Figure 1 is a cross-sectional view of the structure of a thermal transfer recording device using a conventional thermal head, Figure 2 is a perspective view of a transfer sheet used for color recording, and Figures 3 and 4 are conventional planar type and edge type, respectively. Perspective views of the thermal head, Figures 5 and 6.
The figure is a perspective view of an edge-type thermal head according to an embodiment of the present invention, FIG. 7 is a sectional view thereof, and FIGS. 8 and 9 are perspective views of an apparatus using an edge-type thermal head according to an embodiment of the present invention. and enlarged sectional views near the heating element, FIGS. 10 and 11
The figures are a block diagram and a large-scale sectional view of the vicinity of the heating element in another device using the end-face type thermal head according to the present invention. 2o... heating element board, 21... board,
22...Glass glaze layer, 26...
Heating element, 27... Common electrode, 28...
Image signal electrode, 31... Base, 32...
Insulating member, 36...Mounting member, 4o...

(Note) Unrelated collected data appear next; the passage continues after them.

-- ==== Sys2Proof/Decode.lean ====
section
/-!
DEFINITION. Decode.lean: the command that a table word spells. The rows of spec/opcode_table.json name commands and
events of a block and give no bits (every row's fields are empty), so no word spells a command (log entry 2).
-/

namespace Sys2Proof

/-- The command that a word of `nbits` bits spells by the table's bits: none, because no row gives bits. -/
def decodeTableWord (_nbits _w : Nat) : Option Instr := none

end Sys2Proof
end

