-- ==== Sys2Proof/Machine/RegTable.lean ====
section
/-!
DEFINITION. Machine/RegTable.lean: the registers of the configuration space, one family a register description of
the spec (00 R2, 02 R26 to R37, 03 R70, 04 R90, 05 to 18 "registers" sections): where each lies, how often it
repeats, and for each field its bits, its access class (00 R6), whether it is retained (00 R8) and its first-start
value. Bits that no field covers are reserved (00 R7).
-/

namespace Sys2Proof.Machine

/-- The access classes of 00 R6. -/
inductive Acc
  | rw | ro | w1c | wo | rs | rl | lv
  deriving DecidableEq, Repr

/-- One field: bits [hi:lo], class, retained, first-start value. -/
structure Fld where
  hi : Nat
  lo : Nat
  acc : Acc
  keep : Bool
  init : Nat
  deriving DecidableEq, Repr

/-- One register description: the address of its first copy, the two repeat counts with their strides, and its
fields. -/
structure FamInfo where
  base : Nat
  n1 : Nat
  s1 : Nat
  n2 : Nat
  s2 : Nat
  flds : List Fld
  deriving DecidableEq, Repr

/-- The register descriptions, by name. -/
inductive Fam
  | stwXport | stwUdp | stwCredit | stwSession | stwDiscard | stwAclCtl | stwAclAddr0 | stwAclAddr1 
  | stwAclAddr2 | stwAclAddr3 | tmbElapsedLo | tmbElapsedHi | tmbEpoch | linStatus | linCtl | linFactory 
  | linBoot | linBankWr | linBankSrcLo | linBankSrcHi | linBankLen | linBankCrc | fauSpares | fauStatus | fauLog 
  | fauEngstate | fauCntPatch | fauCntSwitch | fauCntFailover | fauCntCorr | fauCntUnmasked | fauCntLoglost 
  | fauInject | plxCtl | plxStatus | plxCfg | plxCor | plxCal | plxCntCand | plxCntPreempt | plxCntHdrFail 
  | plxCntPayFail | plxCntCdrop | plxCntLate | plxCntRxOk | plxCntTx | plxNotch | plxLsRegion | plxLsTx 
  | plxMapcfg | plxMaphold | plxCenCtl | plxCenAddrLo | plxCenAddrHi | plxCntErase | plxCntRebuild | plxCntOffer 
  | plxAcc | plxDisc | plxNode | plxTxlim | plxCntDefer | plxCntRetry | plxCntAckAbort | plxCntAckStray 
  | plxCntRelayDrop | plxCommit | airCtl | airStatus | airJesd | airCenter | airLat | airCor | airTx 
  | airCntCand | airCntPreempt | airCntPhrFail | airCntFcsFail | airCntCdrop | airCntLate | airCntRxOk 
  | airCntTx | airCntTxcut | airCntLinkdown | airChCfg | airChLim | airBcn | airAccmap | airCntAck 
  | airCntAckSkip | airCntAddrMiss | airCntBcnSkip | airCntLbtBusy | airCntDuty | airCommit | airMacCtl 
  | airMacTiming | airMacWake | airMacExtHi | airMacExtLo | airMacCount | airDutyCfg | airDutyLbt | airDutySpent 
  | airDutyStat | cipStatus | cipKeys | cipFloor | cipRoot | cipRootId | cipAlarmCfg | cipOutstanding | cipHrCtl 
  | cipHrJobsLo | cipHrJobsHi | cipHrDoneLo | cipHrDoneHi | cipHrTail | cipHrHead | cipCntJobs | cipCntAuthfail 
  | cipCntUntrusted | cipCntAlarm | chkStatus | chkCntJobs | chkCntMismatch | splChCtl | splChStatus 
  | splChRingLo | splChRingHi | splChRcfg | splChPace | splChDoorbell | splChIdx | splChCntDesc | splChCntBytes 
  | splChLink | splChCommit | senRef | senBrk | senExCfg | senExStat | senCntBreak | cnvCtl | cnvSeqCtl 
  | cnvTrigDly | cnvStatus | cnvCntTrigmiss | cnvCntOver | cnvEntCfg | cnvEntLin | cnvEntPa | cnvEntPb | cnvRes 
  | cnvCommit | fltChCfg | fltChRate | fltChPhase | fltChStat | fltStrmCtl | fltStrmMask | fltStrmAddrLo 
  | fltStrmAddrHi | fltStrmWidx | fltCntRestart | fltCommit | lopLoCtl | lopLoFixed | lopLoV4 | lopLoV20 
  | lopLoStat | lopCntFault | mnsCtl | mnsCfg | mnsPhStatus | mnsPhPeriod | mnsPhLevel | mnsPhCycles 
  | mnsPortCfg | mnsTrgCfg | mnsCommit | seaCtl | seaStatus | seaCfg | seaId | seaBcn | seaXport | seaUdp 
  | seaMcastHi | seaMcastLo | seaMcastV4 | seaCepoch | seaCtimeLo | seaCtimeHi | seaPeers | seaMiss | seaMembers 
  | seaScCtl | seaScCntFwd | seaScCntGroup | seaScCntOk | seaScCntFail | seaScCntLate | seaScCntDrop | ethEpCtl 
  | ethEpStatus | ethEpMacHi | ethEpMacLo | ethEpIpv4 | ethEpIpv60 | ethEpIpv61 | ethEpIpv62 | ethEpIpv63 
  | ethEpCntRxdrop | ethEpCntCapdrop | ethEpCntFecCorr | ethEpCntFecUncorr | ethPrio | ethVlan | ethPfc | ethCap 
  | ethRxtsLo | ethRxtsHi | ethRxctsLo | ethRxctsHi | idPart | idRev 
  deriving DecidableEq, Repr

/-- A field by the register that holds it and its bits. -/
structure FRef where
  fam : Fam
  hi : Nat
  lo : Nat
  deriving DecidableEq, Repr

...Thermal conductive material. Name of agent: Patent attorney Toshio Nakao and 1 other person 2nd
Figure 3 Figure 5 Figure 8 Figure 9 -20 Figure 10 Figure 11 π

Claims (1)

[Claims] A plate-shaped heating element substrate in which a plurality of heating elements are formed in a row on an end surface of the plate-shaped substrate, and a picture signal electrode and a common electrode are respectively formed on each of two main planes following the end surface, and this heating element substrate. a base that is attached to a common electrode surface of the base via an insulating member having heat dissipation properties, a mounting member that presses and clamps the heating element substrate to the base surface, and an end surface of the heating element substrate on which the heating element is formed from the end surface of the base. 1. An end-face type thermal head characterized by being provided with a thermally conductive member that protrudes and fills between the protruding portion of the heat-generating body substrate excluding the end face of the base plate on which the heat-generating body is formed, and the end face of the base.